Book Girl
A Long Ago Memory
A bank of colorful cubbies lines the eastern wall and over there, on the western wall, you’ll see the kitchen, music center, and oversized dress up box. Behind me on the northern wall you’ll find the reading shelves, chock full of worn classics.
I’m sitting on a small chair with a dozen and a half of my kindergarten classmates sitting “Indian fashion” around me while Miss Robinson steps out for a minute. Whether it’s for a restroom break or a ciggy break, I’ll never know, but Miss Robinson often leaves me in charge, even though I’m only five.
When I look up over the heads of my classmates on the mat in front of me, my heart brims with happiness. Whether or not I have the words to express it at the time, I know it: I am so fortunate to be right here, on this day, in this place. Through long, paned windows bordering the southern wall of the classroom, weak spring sunlight spills over the shelves of our milk carton sunflower starts. Have I had a vision? An epiphany? All I know is I am utterly content.
It’s then that I pick up the new and enticing Look Out for Pirates by Iris Vinton, a slim, aquamarine hardback, and begin to read to the class. Vinton’s book has all the elements: a shipwreck, trunks of gold, and a dashing captain to save the day. I use varied voices and at times read at a fever pitch. When the story is done, I’m exhilarated. I’ve visited a new land and experienced adventures foreign and exciting.

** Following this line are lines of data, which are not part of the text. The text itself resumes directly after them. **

-- ==== Sys2Proof/Machine/Port.lean ====
section
/-! DEFINITION. The memory accesses of a step as the memory port carries them, in order (spec/20_memory.md R33, R39,
R40): the fetch read, then at most one data access.  They are a view of the step; the step itself works on
`State.mem`, and the two are indistinguishable to a program (R40). -/

namespace Sys2Proof.Machine

open Sys2Proof

/-- One access on the port: `mem_we` = 0 with `mem_addr`, or `mem_we` = 1 with `mem_addr` and `mem_wdata` (R40). -/
inductive PortAccess where
  | read (addr : Word)
  | write (addr data : Word)
deriving DecidableEq, Repr

/-- The data access of an instruction, seen from the state after the pc's increment: a read at EA for LD, a write of
`x[dst]` at EA for ST, none otherwise (R33). -/
def dataAccess (i : Instr) (s : State) : List PortAccess :=
  match i with
  | .addReg _ _ _ _ _ => []
  | .addImm _ _ _ _ => []
  | .adcReg _ _ _ _ _ => []
  | .adcImm _ _ _ _ => []
  | .subReg _ _ _ _ _ => []
  | .subImm _ _ _ _ => []
  | .sbcReg _ _ _ _ _ => []
  | .sbcImm _ _ _ _ => []
  | .andReg _ _ _ _ _ => []
  | .andImm _ _ _ _ => []
  | .orReg _ _ _ _ _ => []
  | .orImm _ _ _ _ => []
  | .ldReg _ srcA srcB sh => [.read (effectiveAddressReg srcA srcB sh s)]
  | .ldImm _ srcA imm => [.read (effectiveAddressImm srcA imm s)]
  | .stReg dst srcA srcB sh => [.write (effectiveAddressReg srcA srcB sh s) (s.readReg dst)]
  | .stImm dst srcA imm => [.write (effectiveAddressImm srcA imm s) (s.readReg dst)]
  | .bal _ => []
  | .bnv _ => []
  | .bhi _ => []
  | .bls _ => []
  | .bcc _ => []
  | .bcs _ => []
  | .bne _ => []
  | .beq _ => []
  | .bvc _ => []
  | .bvs _ => []
  | .bpl _ => []
  | .bmi _ => []
  | .bge _ => []
  | .blt _ => []
  | .bgt _ => []
  | .ble _ => []

/-- The port accesses of one step, first to last. -/
def portAccesses (s : State) : List PortAccess :=
  .read s.pc :: dataAccess (decode s.fetchWord) s.advancePc

/-- Whether an access is on the port with `mem_we` = 1. -/
def PortAccess.isWrite : PortAccess → Bool
  | .read _ => false
  | .write _ _ => true

end Sys2Proof.Machine
end

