-- ==== Sys2Proof/Safety.lean ====
section
/-! DEFINITION. What counts as a safe run, a kept invariant and the end of a run, in the words the statements use. -/

namespace Sys2Proof.Safety

open Sys2Proof Sys2Proof.Machine

/-- The invariant every step keeps: the memory is in its canonical form. -/
abbrev Inv (s : State) : Prop := s.mem.wf

/-- `n` steps from `s`, ending at the first fault or refusal; no step stops on this hardware
(spec/60_exceptions.md R160). -/
def run : Nat → State → Host.Outcome State Fault Refusal
  | 0, s => .next s
  | n + 1, s =>
    match step s with
    | .next t => run n t
    | .fault r => .fault r
    | .refused r => .refused r

/-- A run of `n` steps is safe: it answers a state. -/
def SafeFor (n : Nat) (s : State) : Prop := ∃ t, run n s = .next t

/-- No further step changes the state. -/
def Still (s : State) : Prop := ∀ n, run n s = .next s

/-- The run has ended in `s` (spec/45_step.md R149 (b)): the word at the pc is the branch-always to itself `BAL -1`, in
one of its two encodings.  A state that is `Still` by another word is no end of a run. -/
abbrev Ended (s : State) : Prop := s.memRead s.pc = 0xE0FF ∨ s.memRead s.pc = 0xF0FF

/-- `t` is the end state of the run from `s`: some number of steps leads to it and the run has ended there.  A run
that never reaches a `BAL -1` has no end state, only states after n steps (R149). -/
def EndsIn (s t : State) : Prop := (∃ n, run n s = .next t) ∧ Ended t

end Sys2Proof.Safety
end

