-- ==== Sys2Proof/Laws/Run.lean ====
section
/-! SUPPORT. Runs of several steps, one step at a time and put together, and the fixed points of the step. -/

namespace Sys2Proof.Safety

open Sys2Proof Sys2Proof.Machine

@[simp] theorem run_zero (s : State) : run 0 s = .next s := rfl

/-- A run of `n + 1` steps goes on from the state the first step answers. -/
theorem run_succ_of_next (n : Nat) (s t : State) (h : step s = .next t) : run (n + 1) s = run n t := by
  rw [run, h]

/-- The host's run of the machine is this run. -/
theorem core_run_eq_run (n : Nat) (s : State) : Host.Core.run Sys2Proof.core n s = run n s := by
  induction n generalizing s with
  | zero => rfl
  | succ n ih =>
    obtain ⟨o, ho⟩ : ∃ o, Sys2Proof.core.step s = o := ⟨_, rfl⟩
    have hs : step s = o := ho
    simp only [Host.Core.run, run, ho, hs]
    cases o with
    | next t => exact ih t
    | fault r => rfl
    | refused r => rfl

/-- A run of `m + n` steps is a run of `n` steps from the state that the first `m` answer. -/
theorem run_add_of_next (m n : Nat) (s t : State) (h : run m s = .next t) : run (m + n) s = run n t := by
  induction m generalizing s with
  | zero => cases h; rw [Nat.zero_add]
  | succ m ih =>
    rw [Nat.succ_add]
    rw [run] at h ⊢
    cases hs : step s with
    | next u => rw [hs] at h; exact ih u h
    | fault r => rw [hs] at h; cases h
    | refused r => rw [hs] at h; cases h

/-- A state that a step maps to itself is changed by no further step. -/
theorem still_of_fixed (s : State) (h : step s = .next s) : Still s := by
  intro n
  induction n with
  | zero => rfl
  | succ n ih => rw [run_succ_of_next n s s h, ih]

end Sys2Proof.Safety
end

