/-- Settles O21: ASR is the arithmetic shift, whose signed value is the floor of the half. -/
theorem asrHalvesTheSignedValue : Obligations.AsrHalvesTheSignedValue := by
  intro v c
  refine ⟨getLsbD_ofBool_append_shifted _ v 15, fun i hi => shiftOut_getLsbD_of_lt (by decide) v c hi, rfl, ?_, ?_⟩
  · rw [shiftOut_asr, BitVec.toInt_sshiftRight, Int.shiftRight_eq_div_pow]
    rfl
  · rw [shiftCarry_toNat (by decide), BitVec.toInt_eq_toNat_cond]
    split <;> omega

/-- Settles O22: ROR is the rotation by one place, which sixteen applications undo. -/
theorem rorRotatesByOne : Obligations.RorRotatesByOne := by
  intro v c
  have htop : (shiftOut v .ror c).getLsbD 15 = v.getLsbD 0 := getLsbD_ofBool_append_shifted _ v 15
  refine ⟨htop, fun i hi => shiftOut_getLsbD_of_lt (by decide) v c hi, rfl, htop.symm, ?_⟩
  simp only [shiftOut_ror]
  exact isPeriodicPt_rotateRight_one v

/-- Settles O23: the output on numbers, and the operand read and the shifter run of an instruction. -/
theorem rrcShiftsCarryAndValue : Obligations.RrcShiftsCarryAndValue := by
  refine ⟨fun v c => ⟨shiftOut_rrc_toNat v c, ?_⟩, fun a s b => ⟨rfl, ?_, rfl, rfl⟩⟩
  · rw [shiftCarry_toNat (by decide)]
    omega
  · simp [operandAReg]

/-- Settles O24: the ring of 17 bits turns one place at a time, and 17 is prime, so fewer turns return only a ring whose
bits are all equal. -/
theorem rrcHasPeriodSeventeen : Obligations.RrcHasPeriodSeventeen := by
  intro rd s
  refine ⟨fun hrd => ?_, State.readReg_r0 _, (rrcOnce_carry .r0 s).trans BitVec.getLsbD_zero⟩
  have hring (k : Nat) : carryRing rd ((rrcOnce rd)^[k] s) = (BitVec.rotateRight · 1)^[k] (carryRing rd s) :=
    (semiconj_carryRing_rrcOnce hrd).iterate_right k s
  have hback (k : Nat) : ((rrcOnce rd)^[k] s).readReg rd = s.readReg rd ∧ ((rrcOnce rd)^[k] s).flags.c = s.flags.c ↔
      IsPeriodicPt (BitVec.rotateRight · 1) k (carryRing rd s) := by
    rw [← carryRing_eq_cons_iff, hring]
    exact Iff.rfl
  obtain ⟨hreg, hcarry⟩ := (hback 17).mpr (isPeriodicPt_rotateRight_one _)
  refine ⟨hreg, hcarry, fun k hpos hlt => ?_⟩
  have hcoprime : Nat.Coprime 17 k := Nat.coprime_of_lt_prime hpos.ne' hlt (by norm_num)
  have hzero : (0 : BitVec 17) = BitVec.cons false 0x0000 := rfl
  have hones : BitVec.allOnes 17 = BitVec.cons true 0xFFFF := rfl
  rw [hback, isPeriodicPt_rotateRight_one_iff hcoprime, hzero, hones, carryRing_eq_cons_iff, carryRing_eq_cons_iff]

/-- Settles O25: the shifter writes the bit it shifts out, and nothing after it writes SC. -/
theorem typeOneAlwaysWritesSc : Obligations.TypeOneAlwaysWritesSc := by
  intro i s a sh hsh
  obtain ⟨t, ht, hsc⟩ := exec_sc i s
  refine ⟨t, ht, ?_⟩
  rw [hsc, afterShifter_of_some hsh, runShifter_sc, shiftCarry_eq]

/-- Settles O26: without a shifter nothing writes SC. -/
theorem otherFormsLeaveSc : Obligations.OtherFormsLeaveSc := by
  intro i s hi
  obtain ⟨t, ht, hsc⟩ := exec_sc i s
  exact ⟨t, ht, by rw [hsc, afterShifter_of_none hi]⟩

/-- Settles O20, from the definitions of the shifter's two outputs. -/
theorem shiftNoneClearsScOnly : Obligations.ShiftNoneClearsScOnly :=
  fun _ _ => ⟨rfl, rfl, fun _ _ => rfl⟩

end Sys2Proof.Proofs
end

section
/-! The adder (spec/41_arithmetic.md R85): its outputs on numbers, and what they are when operand B and the carry-in
are complemented, which makes it a subtraction with borrow (R88, R89). -/

namespace Sys2Proof.Machine

open Sys2Proof Sys2Proof.Stated

/-! ### The sign bit -/

theorem getLsbD_fifteen_eq_toNat (x : Word) : x.getLsbD 15 = decide (32768 ≤ x.toNat) :=
  (BitVec.msb_eq_getLsbD_last x).symm.trans (BitVec.msb_eq_decide x)

theorem getLsbD_fifteen_eq_toInt (x : Word) : x.getLsbD 15 = decide (x.toInt < 0) :=
  (BitVec.msb_eq_getLsbD_last x).symm.trans BitVec.msb_eq_toInt

/-! ### The outputs on numbers -/

section
variable (a b : Word) (cin : Bool)

theorem adder_sum_toNat : (adder a b cin).sum.toNat = (a.toNat + b.toNat + cin.toNat) % 65536 :=
  BitVec.toNat_ofNat _ _

theorem adder_sum_eq_ofInt : (adder a b cin).sum = BitVec.ofInt 16 (a.toInt + b.toInt + cin.toNat) := by
  rw [BitVec.ofInt_add, BitVec.ofInt_add, BitVec.ofInt_toInt, BitVec.ofInt_toInt, BitVec.ofInt_natCast]
  apply BitVec.eq_of_toNat_eq
  rw [adder_sum_toNat, BitVec.toNat_add, BitVec.toNat_add, BitVec.toNat_ofNat, Nat.mod_add_mod, Nat.add_mod_mod]

theorem adder_carryOut_iff : (adder a b cin).carryOut = true ↔ 65536 ≤ a.toNat + b.toNat + cin.toNat :=
  decide_eq_true_iff

theorem adder_overflow_iff : (adder a b cin).overflow = true ↔
    a.getLsbD 15 = b.getLsbD 15 ∧ (adder a b cin).sum.getLsbD 15 ≠ a.getLsbD 15 := by
  change ((a ^^^ (adder a b cin).sum) &&& (b ^^^ (adder a b cin).sum)).getLsbD 15 = true ↔ _
  rw [BitVec.getLsbD_and, BitVec.getLsbD_xor, BitVec.getLsbD_xor]
  generalize a.getLsbD 15 = x, b.getLsbD 15 = y, (adder a b cin).sum.getLsbD 15 = z
  revert x y z
  decide
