-- ==== Sys2Proof/Machine/SMap.lean ====
section
/-!
DEFINITION. Maps from numbers to values, held as lists of pairs: memory bytes by address, registers by number, table
entries by slot. What an unlisted key reads as is a parameter of the operations.
A list is canonical when its keys rise strictly and it lists no default value; `set` keeps that form, so that equal maps
are equal data.
-/
namespace Sys2Proof.Machine

/-- A map from numbers to values. -/
abbrev SMap (α : Type) := List (Nat × α)

/-- The value at `n`; `dflt` where nothing is listed. -/
def SMap.get {α : Type} (dflt : α) : SMap α → Nat → α
  | [], _ => dflt
  | (k, v) :: m, n => if k = n then v else SMap.get dflt m n

/-- Lists `v` at `n`, in the place its key has. -/
def SMap.put {α : Type} : SMap α → Nat → α → SMap α
  | [], n, v => [(n, v)]
  | (k, w) :: m, n, v =>
    if n < k then (n, v) :: (k, w) :: m
    else if n = k then (n, v) :: m
    else (k, w) :: SMap.put m n v

/-- Removes what is listed at `n`. -/
def SMap.del {α : Type} (m : SMap α) (n : Nat) : SMap α := m.filter fun e => e.1 != n

/-- Stores `v` at `n`: the default value removes the entry. -/
def SMap.set {α : Type} [DecidableEq α] (dflt : α) (m : SMap α) (n : Nat) (v : α) : SMap α :=
  if v = dflt then m.del n else m.put n v

/-- The canonical form: strictly rising keys above `lo`, and no default value. -/
def SMap.wfFrom {α : Type} [DecidableEq α] (dflt : α) : Nat → SMap α → Bool
  | _, [] => true
  | lo, (k, v) :: m => lo ≤ k && v != dflt && SMap.wfFrom dflt (k + 1) m

/-- The canonical form of a map. -/
def SMap.wf {α : Type} [DecidableEq α] (dflt : α) (m : SMap α) : Bool := SMap.wfFrom dflt 0 m

/-- The keys listed. -/
def SMap.keys {α : Type} (m : SMap α) : List Nat := m.map (·.1)

end Sys2Proof.Machine
end

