-- ==== Sys2Proof/Machine/Flags.lean ====
section
/-!
DEFINITION. Every arithmetic result with the flags it sets in vflags (R52, R53, R59, R60, R65 to R69, R71 to R80).
Each function takes the bits of its operands and gives the bits of its result with a flag set (`Res`).
-/
namespace Sys2Proof.Machine

/-! ## Integer division (R53) -/

/-- VDIV of elements `a`, `b` of integer type `t`: toward zero; by zero all ones with DZ; minimum by −1 fitted (R53). -/
def intDiv (t : BitVec 4) (sat : Bool) (a b : Nat) : Res :=
  let x := intVal t a
  let y := intVal t b
  if y = 0 then (2 ^ lwidth t - 1, flagDZ) else fitInt t sat (Int.tdiv x y)

/-- VREM: the dividend with DZ for a zero divisor; otherwise the remainder, with the sign of the dividend (R53, R342). -/
def intRem (t : BitVec 4) (a b : Nat) : Res :=
  let x := intVal t a
  let y := intVal t b
  if y = 0 then (intBits (lwidth t) x, flagDZ) else (intBits (lwidth t) (Int.tmod x y), 0)

/-! ## Floating values -/

/-- The value with its sign inverted. -/
def FVal.negate : FVal → FVal
  | .nan s => .nan s
  | .inf n => .inf !n
  | .num n m e => .num (!n) m e

/-- A signalling NaN: an operand that sets NV (R60). -/
def FVal.isSnan : FVal → Bool
  | .nan s => s
  | _ => false

/-- Any NaN. -/
def FVal.isNan : FVal → Bool
  | .nan _ => true
  | _ => false

/-- The exact product; `nan true` stands for 0 · ∞, which sets NV as a signalling NaN does (R69). -/
def FVal.mul : FVal → FVal → FVal
  | .nan s, .nan s' => .nan (s || s')
  | .nan s, _ => .nan s
  | _, .nan s => .nan s
  | .inf n, .inf n' => .inf (n != n')
  | .inf n, .num n' m _ => if m = 0 then .nan true else .inf (n != n')
  | .num n m _, .inf n' => if m = 0 then .nan true else .inf (n != n')
  | .num n m e, .num n' m' e' => .num (n != n') (m * m') (e + e')

/-- The exact sum of two values; ∞ − ∞ is `nan true`. An exact zero sum of opposite signs is +0, and −0 under RDN (R71). -/
def FVal.add (rnd : BitVec 3) : FVal → FVal → FVal
  | .nan s, .nan s' => .nan (s || s')
  | .nan s, _ => .nan s
  | _, .nan s => .nan s
  | .inf n, .inf n' => if n = n' then .inf n else .nan true
  | .inf n, .num .. => .inf n
  | .num .., .inf n => .inf n
  | .num n m e, .num n' m' e' =>
    let (neg, s, e'') := exactAdd n m e n' m' e'
    if s = 0 then .num (if n = n' then n else rnd == 2) 0 e'' else .num neg s e''

/-- Delivers an exact value in format `f`, rounded once (R59, R60, R65). -/
def fdeliver (f : Fmt) (rnd : BitVec 3) (sat : Bool) : FVal → Res
  | .nan s => (defaultNaN f, flagIf s flagNV)
  | .inf n => (infBits f n, 0)
  | .num n m e => fround f rnd sat n m e

/-- VFADD (R349). -/
def fadd (f : Fmt) (rnd : BitVec 3) (sat : Bool) (a b : Nat) : Res :=
  fdeliver f rnd sat ((fdecode f a).add rnd (fdecode f b))

/-- VFSUB (R349). -/
def fsub (f : Fmt) (rnd : BitVec 3) (sat : Bool) (a b : Nat) : Res :=
  fdeliver f rnd sat ((fdecode f a).add rnd (fdecode f b).negate)

/-- VFMUL (R349). -/
def fmul (f : Fmt) (rnd : BitVec 3) (sat : Bool) (a b : Nat) : Res :=
  fdeliver f rnd sat ((fdecode f a).mul (fdecode f b))

/-- VFMAC: D + A·B with one rounding (R350). -/
def fmac (f : Fmt) (rnd : BitVec 3) (sat : Bool) (d a b : Nat) : Res :=
  fdeliver f rnd sat ((fdecode f d).add rnd ((fdecode f a).mul (fdecode f b)))

/-- VFNMS: D − A·B with one rounding (R350). -/
def fnms (f : Fmt) (rnd : BitVec 3) (sat : Bool) (d a b : Nat) : Res :=
  fdeliver f rnd sat ((fdecode f d).add rnd ((fdecode f a).mul (fdecode f b)).negate)

/-- VFDOT2: D + a0·b0 + a1·b1 exactly, rounded once to `f`; the pairs are read in `g` (R356). -/
def fdot2 (f g : Fmt) (rnd : BitVec 3) (sat : Bool) (d a0 b0 a1 b1 : Nat) : Res :=
  let p := ((fdecode g a0).mul (fdecode g b0)).add rnd ((fdecode g a1).mul (fdecode g b1))
  fdeliver f rnd sat ((fdecode f d).add rnd p)

/-- An exact quotient or root, held to `bits` more bits than its operands need, with a sticky last bit: rounding it once is
rounding the exact value once. -/
def withSticky (q : Nat) (exact : Bool) : Nat := 2 * q + (if exact then 0 else 1)

/-- VFDIV, correctly rounded (R78). -/
def fdiv (f : Fmt) (rnd : BitVec 3) (sat : Bool) (a b : Nat) : Res :=
  match fdecode f a, fdecode f b with
  | .nan s, .nan s' => (defaultNaN f, flagIf (s || s') flagNV)
  | .nan s, _ => (defaultNaN f, flagIf s flagNV)
  | _, .nan s => (defaultNaN f, flagIf s flagNV)
  | .inf _, .inf _ => (defaultNaN f, flagNV)
  | .inf n, .num n' _ _ => (infBits f (n != n'), 0)
  | .num n _ _, .inf n' => (signBit f (n != n'), 0)
  | .num n m e, .num n' m' e' =>
    if m' = 0 then
      if m = 0 then (defaultNaN f, flagNV) else (infBits f (n != n'), flagDZ)
    else
      let k := f.fb + 4 + Nat.log2 m' + 1
      let num := m * 2 ^ k
      fround f rnd sat (n != n') (withSticky (num / m') (num % m' == 0)) (e - e' - k - 1)

/-- VFRCP, correctly rounded; ±0 give ±∞ with DZ, ±∞ give ±0 (R78). -/
def frcp (f : Fmt) (rnd : BitVec 3) (sat : Bool) (a : Nat) : Res :=
  match fdecode f a with
  | .nan s => (defaultNaN f, flagIf s flagNV)
  | .inf n => (signBit f n, 0)
  | .num n m e =>
    if m = 0 then (infBits f n, flagDZ)
    else
      let k := f.fb + 4 + Nat.log2 m + 1
      fround f rnd sat n (withSticky (2 ^ k / m) (2 ^ k % m == 0)) (-e - k - 1)

/-- VFSQRT, correctly rounded (R78). -/
def fsqrt (f : Fmt) (rnd : BitVec 3) (sat : Bool) (a : Nat) : Res :=
  match fdecode f a with
  | .nan s => (defaultNaN f, flagIf s flagNV)
  | .inf n => if n then (defaultNaN f, flagNV) else (infBits f false, 0)
  | .num n m e =>
    if m = 0 then (signBit f n, 0)
    else if n then (defaultNaN f, flagNV)
    else
      let k := f.fb + 4
      let odd := e % 2 == 1
      let m' := if odd then 2 * m else m
      let e' := if odd then e - 1 else e
      let x := m' * 2 ^ (2 * k)
      let r := isqrt x
      fround f rnd sat false (withSticky r (r * r == x)) (e' / 2 - k - 1)

/-! ## Functions with an error bound (R77, R78) -/

/-- ulp(y) as a power of two, for a value of exponent `ex` (R77). -/
def ulpExp (f : Fmt) (ex : Int) : Int := max ex (1 - f.bias) - f.fb

/-- The magnitude |x − y| of two exact values is at most k · 2^u. -/
def within (n1 : Bool) (m1 : Nat) (e1 : Int) (n2 : Bool) (m2 : Nat) (e2 : Int) (k : Nat) (u : Int) : Bool :=
  let (_, d, e) := exactAdd n1 m1 e1 (!n2) m2 e2
  let lo := min e u
  d * 2 ^ (e - lo).toNat ≤ k * 2 ^ (u - lo).toNat

/-- The result of a function whose exact value is irrational: the value m · 2^e stands for it to far more bits than the
format holds, and any encoding within `k` ulp of it may be returned (R78). `pick` says how many encodings away from the
nearest one it lies; an offset outside the bound gives the nearest one. -/
def fbounded (f : Fmt) (k : Nat) (pick : Int) (neg : Bool) (m : Nat) (e : Int) : Res :=
  let (z, fl) := fround f 0 false neg m e
  let s := signBit f neg
  let c : Int := ((z - s : Nat) : Int) + max (-(4 : Int)) (min 4 pick)
  let cand := s + c.toNat
  if c < 0 then (z, fl ||| flagNX)
  else
    match fdecode f cand with
    | .num n zm ze =>
      if within n zm ze neg m e k (ulpExp f (e + Nat.log2 m)) then (cand, fl ||| flagNX) else (z, fl ||| flagNX)
    | _ => (z, fl ||| flagNX)

/-- Guard bits of the values handed to `fbounded`. -/
def guardBits : Nat := 64

/-- VFRSQ: within 1 ulp, exact where the exact result is representable (R77, R78). -/
def frsq (f : Fmt) (rnd : BitVec 3) (a : Nat) : Res :=
  match fdecode f a with
  | .nan s => (defaultNaN f, flagIf s flagNV)
  | .inf n => if n then (defaultNaN f, flagNV) else (0, 0)
  | .num n m e =>
    if m = 0 then (infBits f n, flagDZ)
    else if n then (defaultNaN f, flagNV)
    else
      let odd := e % 2 == 1
      let m' := if odd then 2 * m else m
      let e' := if odd then e - 1 else e
      let k := f.fb + guardBits + Nat.log2 m' + 1
      let r := isqrt (2 ^ (2 * k) / m')
      let exact := r * r * m' == 2 ^ (2 * k)
      let v := withSticky r exact
      let ve := -(e' / 2) - k - 1
      let (z, fl) := fround f rnd false false v ve
      if exact && (fl &&& flagNX) == 0 then (z, fl)
      else fbounded f 1 (Config.approx 0x44 a) false v ve

/-- Fixed-point scale of the series below. -/
def seriesBits : Nat := 192

/-- ln 2 scaled by 2^192: the sum of 2·(1/3)^(2k+1)/(2k+1), each term rounded down. -/
def ln2Series : Nat → Nat → Nat → Nat
  | 0, _, _ => 0
  | n + 1, k, p => 2 * p / (2 * k + 1) + ln2Series n (k + 1) (p / 9)

/-- ln 2 scaled by 2^192. -/
def ln2 : Nat := ln2Series 64 0 (2 ^ seriesBits / 3)

/-- exp(x) for x scaled by 2^192, by its series from term `k` with current term `p`. -/
def expSeries (x : Nat) : Nat → Nat → Nat → Nat
  | 0, _, _ => 0
  | n + 1, k, p => p + expSeries x n (k + 1) (p * x / 2 ^ seriesBits / (k + 1))

/-- 1 + z²/3 + z⁴/5 + …, scaled by 2^192, for z² = num/den. -/
def atanhSeries (num den : Nat) : Nat → Nat → Nat → Nat
  | 0, _, _ => 0
  | n + 1, k, p => p / (2 * k + 1) + atanhSeries num den n (k + 1) (p * num / den)

/-- VFEXP2F: 2^A for −1 ≤ A ≤ 1, within 2 ulp; NV and the default NaN outside (R78). -/
def fexp2 (f : Fmt) (rnd : BitVec 3) (a : Nat) : Res :=
  match fdecode f a with
  | .nan s => (defaultNaN f, flagIf s flagNV)
  | .inf _ => (defaultNaN f, flagNV)
  | .num n m e =>
    if m = 0 then fround f rnd false false 1 0
    else if !within false m e false 0 0 1 0 then (defaultNaN f, flagNV)
    else if within false m e false 1 0 0 0 then fround f rnd false false 1 (if n then -1 else 1)
    else
      -- |A| < 1: A is n/2 + y … take 2^A = exp(A ln 2), or 2^(1+A)/2 for a negative A
      let mag : Nat := m * 2 ^ (e + seriesBits).toNat / 2 ^ (-(e + seriesBits)).toNat
      let x := if n then 2 ^ seriesBits - mag else mag
      let y := expSeries (x * ln2 / 2 ^ seriesBits) 60 0 (2 ^ seriesBits)
      fbounded f 2 (Config.approx 0x4A a) false (withSticky y false) (-(seriesBits : Int) - 1 - (if n then 1 else 0))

Looking back, that day at the Christian Avenue School in Stony Brook, N.Y. circa 1962 is probably the moment I first decided to become a kindergarten teacher. It wasn’t until age 44 that I entered the classroom full time as a teacher, but instead of kindergarten, I landed in high school teaching ever boundary-breaking sophomores. Just like in kindergarten, though, I read aloud to the class every Friday, swapping Look Out for Pirates for John Knowles’s A Separate Peace or Harper Lee’s To Kill a Mockingbird. And students sat in rapt attention listening to the written word.
It’s no surprise that the world of books has been my refuge since I was five. Much has changed over my lifetime, but books have been a constant. Still I read long into every night, visiting places I’ve only dreamed of, carried away on the sea of words.